Sternby B
Dept. of Medical and Physiological Chemistry, University of Lund, Sweden.
Scand J Gastroenterol. 1993 Apr;28(4):347-51. doi: 10.3109/00365529309090254.
A pure lipase has been isolated from extracts of the human pancreas.
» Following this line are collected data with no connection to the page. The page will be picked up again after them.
-- ==== Sys2Proof/Machine/Watch.lean ====
section
/-!
DEFINITION. Sys2Proof/Machine/Watch.lean: what telemetry does as a packet passes: staking, trace records, and the flow record
cache (18_telemetry_and_counters.md).
Readings and choices (notes/assumptions): DEDUCED 20, 69, 71; PRESUMED 62.
-/
namespace Sys2Proof.Machine

/-- The block of a page that carries no traffic of its own works: with power and clock, and not HALTED (R608). -/
def State.works (s : State) (p : Page) : Bool := s.powered p && s.clocked p && !s.isHalted p

/-- The chunk stamp form of a datum value (R538). -/
def chunkStamp (t : Nat) : Nat := datumSec t % 2 ^ 34 * 2 ^ 30 + datumNs t

/-- Datum W as a datum value; zero while it is out of service (R539). -/
def State.wNow (s : State) : Nat := if s.wOn then s.time.w else 0

/-! ## Staking (R580, R581) -/

/-- One advance of the LFSR of polynomial x^31 + x^28 + 1. -/
def lfsrNext (v : Nat) : Nat := v * 2 % 2 ^ 31 + (v / 2 ^ 30 + v / 2 ^ 27) % 2

/-- The LFSR of traverse `t`: where it stands, or its SEED; 0 acts as 1. -/
def State.lfsr (s : State) (t : Nat) : Nat :=
  let v := s.lfsrs.get t 0
  if v ≠ 0 then v
  else
    let seed := s.fld (Page.trc t) TRC.STAKE_CFG_SEED
    if seed = 0 then 1 else seed

/-- K, kept to 8 to 30. -/
def stakeK (k : Nat) : Nat := Nat.min 30 (Nat.max 8 k)

/-- Packet `id` enters station 0 of traverse `t`. -/
def State.stakeSelect (s : State) (t id : Nat) : State :=
  let p := Page.trc t
  if s.flag p TRC.STAKE_CFG_EN && s.works p then
    let v := lfsrNext (s.lfsr t)
    let s1 := { s with lfsrs := s.lfsrs.set t v 0 }
    if v % 2 ^ stakeK (s.fld p TRC.STAKE_CFG_K) = 0 then
      let x := s1.pkt id
      let par := x.phvParcel
      match s1.takeStakeToken par with
      | some s2 =>
        let n := s2.stakes.get t 0
        let s3 := { s2 with stakes := s2.stakes.set t ((n + 1) % 2 ^ 27) 0 }
        ((s3.setPkt id { x with stake := some (t * 2 ^ 27 + n) }).count p TRC.C_STAKED).survey 24
          { parcel := some par, addr := some t }
      | none => ((s1.parcelCount par 0x040 1).quotaHit par).count p TRC.C_STAKE_SKIPS
    else s1
  else s

/-! ## Trace records (R582 to R584) -/

/-- What a point adds to a trace record. -/
structure Point where
  point   : Nat
  copy    : Nat := 0
  lp      : Nat := 0
  hits    : Nat := 0
  applied : Nat := 0
  progs   : List Nat := []
  disp    : Nat := 0
  info    : Nat := 0
  dropped : Bool := false
deriving DecidableEq, Repr

/-- A trace record of packet `x` by traverse `t`; PHASE, RING_SEQ and CRC are filled in as it is written to a ring. -/
def State.traceRecord (s : State) (t : Nat) (x : Pkt) (id : Nat) (q : Point) : List Byte :=
  let prog (i : Nat) : List Byte := leBytes 2 (q.progs.getD i 0)
  leBytes 4 id ++ leBytes 1 q.point ++ leBytes 1 t ++ leBytes 2 q.copy ++ leBytes 8 (chunkStamp s.wNow) ++ leBytes 2 x.phvParcel
    ++ leBytes 2 q.lp ++ leBytes 1 q.hits ++ leBytes 1 q.applied ++ zeros 2 ++ (List.range 8).flatMap prog ++ leBytes 8 q.disp
    ++ leBytes 4 q.info ++ leBytes 1 (b2n q.dropped + 2 * b2n x.stakeBad) ++ zeros 11

/-- The packets of a STAKE_ID carry INCOMPLETE from now on. -/
def State.stakeLost (s : State) (id : Nat) : State :=
  { s with pkts := s.pkts.map (fun e => if e.2.stake = some id then (e.1, { e.2 with stakeBad := true }) else e) }

/-- A staked packet passes a point. -/
def State.trace (s : State) (t : Nat) (x : Pkt) (q : Point) : State :=
  match x.stake with
  | none => s
  | some id =>
    let p := Page.trc t
    let l := s.traces.get t []
    if l.length < 4096 then
      ({ s with traces := s.traces.set t (l ++ [s.traceRecord t x id q]) [] }.setFld p TRC.TRC_STATUS_FIFO (l.length + 1)).count
        p TRC.C_TRACE_RECORDS
    else ((s.stakeLost id).count p TRC.C_TRACE_LOST).raise p TRC.S_TRACE_LOST

/-! ## Export (R585, R588) -/

/-- A FLOW or INT record for the export engine; discarded while PD29 is off. -/
def State.exportRecord (s : State) (stream : Nat) (l : List Byte) : State :=
  if s.works Page.dmp then { s with exports := s.exports ++ [(stream, l)] } else s.count Page.tel TEL.C_EXPORT_LOST

/-! ## Flow records (R573 to R579) -/

/-- The low 128 bits of PHV words `w` to `w + 2`. -/
def Pkt.addr128 (x : Pkt) (w : Nat) : Nat :=
  ((x.word w).toNat * 2 ^ 96 + (x.word (w + 1)).toNat * 2 ^ 48 + (x.word (w + 2)).toNat) % 2 ^ 128

/-- KIND: of the IP instance type that was recorded first. -/
def State.flowKind (s : State) (x : Pkt) : Nat :=
  let p := Page.tel
  match x.firstHdr (s.fld p TEL.FKEY_ADDR_HT_IPV4), x.firstHdr (s.fld p TEL.FKEY_ADDR_HT_IPV6) with
  | some a, some b => if a ≤ b then 4 else 6
  | some _, none => 4
  | none, some _ => 6
  | none, none => 0

/-- The 40 bytes of the flow key as one number (R574). -/
def State.flowKey (s : State) (x : Pkt) : Nat :=
  let p := Page.tel
  let k := s.flowKind x
  let base := x.phvParcel * 2 ^ 304 + k * 2 ^ 296
  if k = 0 then base
  else
    base + x.addr128 (s.fld p TEL.FKEY_ADDR_SRC_WORD) * 2 ^ 168 + x.addr128 (s.fld p TEL.FKEY_ADDR_DST_WORD) * 2 ^ 40
      + x.bits (s.fld p TEL.FKEY_L4_PROTO_WORD) (s.fld p TEL.FKEY_L4_PROTO_LSB) 8 * 2 ^ 32
      + x.bits (s.fld p TEL.FKEY_L4_PORT_WORD) (s.fld p TEL.FKEY_L4_PORT_LSB) 32

/-- Parts of a key: PARCEL, KIND, PROTO. -/
def keyParcel (k : Nat) : Nat := k / 2 ^ 304 % 4096
def keyKind (k : Nat) : Nat := k / 2 ^ 296 % 256
def keyProto (k : Nat) : Nat := k / 2 ^ 32 % 256

def State.flowKeyHash (s : State) (key : Nat) : Nat :=
  crcMsb 0x1EDC6F41 (s.fld Page.tel TEL.FLOW_CFG_SEED) (beBytes 40 key)

/-- The 128 bytes of a record but PHASE, RING_SEQ and CRC; `flags`: PARTIAL, POISONED, EVICTED and ACTIVE_TIMEOUT. -/
def flowBytes (f : Flow) (flags : Nat) : List Byte :=
  let k := f.key
  leBytes 2 (keyParcel k + keyKind k * 4096) ++ leBytes 1 (keyProto k) ++ leBytes 1 (flags + 16 * b2n f.wrapped)
    ++ leBytes 2 (k / 2 ^ 16 % 2 ^ 16) ++ leBytes 2 (k % 2 ^ 16) ++ beBytes 16 (k / 2 ^ 168 % 2 ^ 128)
    ++ beBytes 16 (k / 2 ^ 40 % 2 ^ 128) ++ leBytes 8 f.pkts ++ leBytes 8 f.byts ++ leBytes 8 f.drops
    ++ leBytes 8 (chunkStamp f.first) ++ leBytes 8 (chunkStamp f.last) ++ leBytes 1 f.flags ++ leBytes 1 f.tc
    ++ leBytes 1 f.lastDrop ++ zeros 1 ++ leBytes 2 f.lastLp ++ zeros 2 ++ leBytes 4 f.staked ++ leBytes 4 f.travs ++ zeros 32

/-- Two parts of one key joined (R577, R578); the packet fields are those of the part seen last. -/
def Flow.join (a b : Flow) : Flow :=
  let late := if a.last < b.last then b else a
  { valid := true, key := a.key, pkts := (a.pkts + b.pkts) % 2 ^ 48, byts := (a.byts + b.byts) % 2 ^ 48,
    drops := (a.drops + b.drops) % 2 ^ 48, first := Nat.min a.first b.first, last := late.last, flags := Nat.lor a.flags b.flags,
    tc := late.tc, lastDrop := if late.lastDrop = 0xFF then (if a.last < b.last then a else b).lastDrop else late.lastDrop,
    lastLp := late.lastLp, staked := (a.staked + b.staked) % 2 ^ 32, travs := Nat.lor a.travs b.travs,
    wrapped := a.wrapped || b.wrapped || decide (2 ^ 48 ≤ a.pkts + b.pkts) || decide (2 ^ 48 ≤ a.byts + b.byts) }

/-- WB_QUEUE and CACHED follow. -/
def State.flowFollow (s : State) : State :=
  (s.setFld Page.tel TEL.FLOW_STATUS_WB_QUEUE s.flowBack.length).setFld Page.tel TEL.FLOW_STATUS_CACHED s.flows.length

/-- The parts of a key that the device holds leave it: cached, awaiting write-back, stored where HBM is in service. -/
def State.takeParts (s : State) (key : Nat) : State × List Flow :=
  let own (e : Nat × Flow) : Bool := e.2.key == key
  let stored := s.flowStore.filter (fun e => own e && s.hbmUp)
  let l := (s.flows.filter own).map (·.2) ++ s.flowBack.filter (fun f => f.key == key) ++ stored.map (·.2)
  (({ s with flows := s.flows.filter (fun e => !own e), flowBack := s.flowBack.filter (fun f => f.key != key),
             flowStore := s.flowStore.filter (fun e => !(own e && s.hbmUp)) } : State).flowFollow, l)

/-- A record is exported as it is. -/
def State.exportAlone (s : State) (f : Flow) (flags : Nat) : State :=
  ((s.exportRecord 0 (flowBytes f flags)).count Page.tel TEL.C_FLOW_EXPORTS).survey 25 { parcel := some (keyParcel f.key) }

/-- A record is exported with the other parts of its key (R578). -/
def State.exportFlow (s : State) (f : Flow) (flags : Nat) : State :=
  let x := s.takeParts f.key
  x.1.exportAlone (x.2.foldl Flow.join f) flags

/-- The backing store is there (R577). -/
def State.flowBacked (s : State) : Bool :=
  s.flag Page.tel TEL.FLOW_CFG_BACKING && decide (0 < s.flowUnits) && s.hbmUp

/-- A record leaves the cache for another (R577). -/
def State.evictFlow (s : State) (f : Flow) : State :=
  let s1 := s.count Page.tel TEL.C_FLOW_EVICTIONS
  if !s1.flowBacked then s1.exportFlow f 4
  else if s1.flowBack.length < 4096 then { s1 with flowBack := s1.flowBack ++ [f] }
  else (s1.exportAlone f 1).count Page.tel TEL.C_FLOW_PARTIAL

/-- The way of a set that a new key takes: a free one, else the one whose LAST is oldest. -/
def State.flowWay (s : State) (set : Nat) : Nat :=
  let ways := (List.range 16).map (fun w => 16 * set + w)
  match ways.find? (fun k => !(s.flows.get k dflt.flow).valid) with
  | some k => k
  | none => ways.foldl (fun b k => if (s.flows.get k dflt.flow).last < (s.flows.get b dflt.flow).last then k else b) (16 * set)

/-- A record takes in one packet (R575). -/
def State.addFlow (s : State) (f : Flow) (x : Pkt) (t : Nat) (drop : Option Nat) : Flow :=
  let p := Page.tel
  let n := f.pkts + 1
  let m := f.byts + x.frameLen
  let tcp := if keyProto f.key = 6 then x.bits (s.fld p TEL.FKEY_L4_TCPF_WORD) (s.fld p TEL.FKEY_L4_TCPF_LSB) 8 else 0
  { f with
    pkts := n % 2 ^ 48, byts := m % 2 ^ 48, wrapped := f.wrapped || decide (2 ^ 48 ≤ n) || decide (2 ^ 48 ≤ m),
    drops := (f.drops + b2n drop.isSome) % 2 ^ 48, lastDrop := drop.getD f.lastDrop, last := x.ts, flags := Nat.lor f.flags tcp,
    tc := x.effTc, lastLp := x.ingressLp, staked := (f.staked + b2n x.stake.isSome) % 2 ^ 32,
    travs := if Nat.bitAt f.travs t then f.travs else f.travs + 2 ^ t }

/-- Packet `x` at ingress resolution of traverse `t` updates its flow record (R573); `drop`: the code it is dropped with. An
uncorrectable error in the record found (`bad`) discards it (R576). -/
def State.flowUpdate (s : State) (t : Nat) (x : Pkt) (drop : Option Nat) (bad : Bool) : State :=
  if s.flag Page.tel TEL.FLOW_CFG_EN && s.works Page.tel then
    let key := s.flowKey x
    let set := s.flowKeyHash key % 32768
    let found := ((List.range 16).map (fun w => 16 * set + w)).find? (fun k =>
      let f := s.flows.get k dflt.flow
      f.valid && f.key == key)
    let s0 := match found, bad with
      | some k, true =>
        (({ s with flows := s.flows.set k dflt.flow dflt.flow } : State).count Page.tel TEL.C_FLOW_LOST).raise Page.tel TEL.S_FLOW_MEM
      | _, _ => s
    match found, bad with
    | some k, false => { s0 with flows := s0.flows.set k (s0.addFlow (s0.flows.get k dflt.flow) x t drop) dflt.flow }
    | _, _ =>
      let k := s0.flowWay set
      let old := s0.flows.get k dflt.flow
      let s1 : State := { s0 with flows := s0.flows.set k dflt.flow dflt.flow }
      let s2 := if old.valid then s1.evictFlow old else s1
      let f := s2.addFlow { valid := true, key := key, first := x.ts } x t drop
      (({ s2 with flows := s2.flows.set k f dflt.flow } : State).count Page.tel TEL.C_FLOWS_CREATED).flowFollow
  else s

end Sys2Proof.Machine
end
The purification process includes centrifugation, two ion-exchange chromatography steps, and one gel filtration step. Compared with other reports, a high recovery, large amounts, and a high specific activity were obtained. Lipase is present at 1-2 mg/g in the pancreatic gland. In the absence of colipase and bile salts with tributyrine as substrate, the specific activity at room temperature and at pH 7.0 is 4000 mumol/min/mg. It increases to 8000-10,000 in the presence of colipase and bile salts at a temperature of 37 degrees C. The fate of the other human lipolytic proteins during the different purification steps is also indicated. Lipase purified by this method has been used for crystallization.
已从人胰腺提取物中分离出一种纯脂肪酶。纯化过程包括离心、两步离子交换色谱步骤和一步凝胶过滤步骤。与其他报道相比,获得了高回收率、大量且高比活性的脂肪酶。脂肪酶在胰腺中的含量为1 - 2毫克/克。以三丁酸甘油酯为底物,在没有辅脂酶和胆盐的情况下,室温及pH 7.0时的比活性为4000微摩尔/分钟/毫克。在37摄氏度下存在辅脂酶和胆盐时,比活性会增加到8000 - 10000。还指出了其他人体脂解蛋白在不同纯化步骤中的去向。用这种方法纯化的脂肪酶已用于结晶。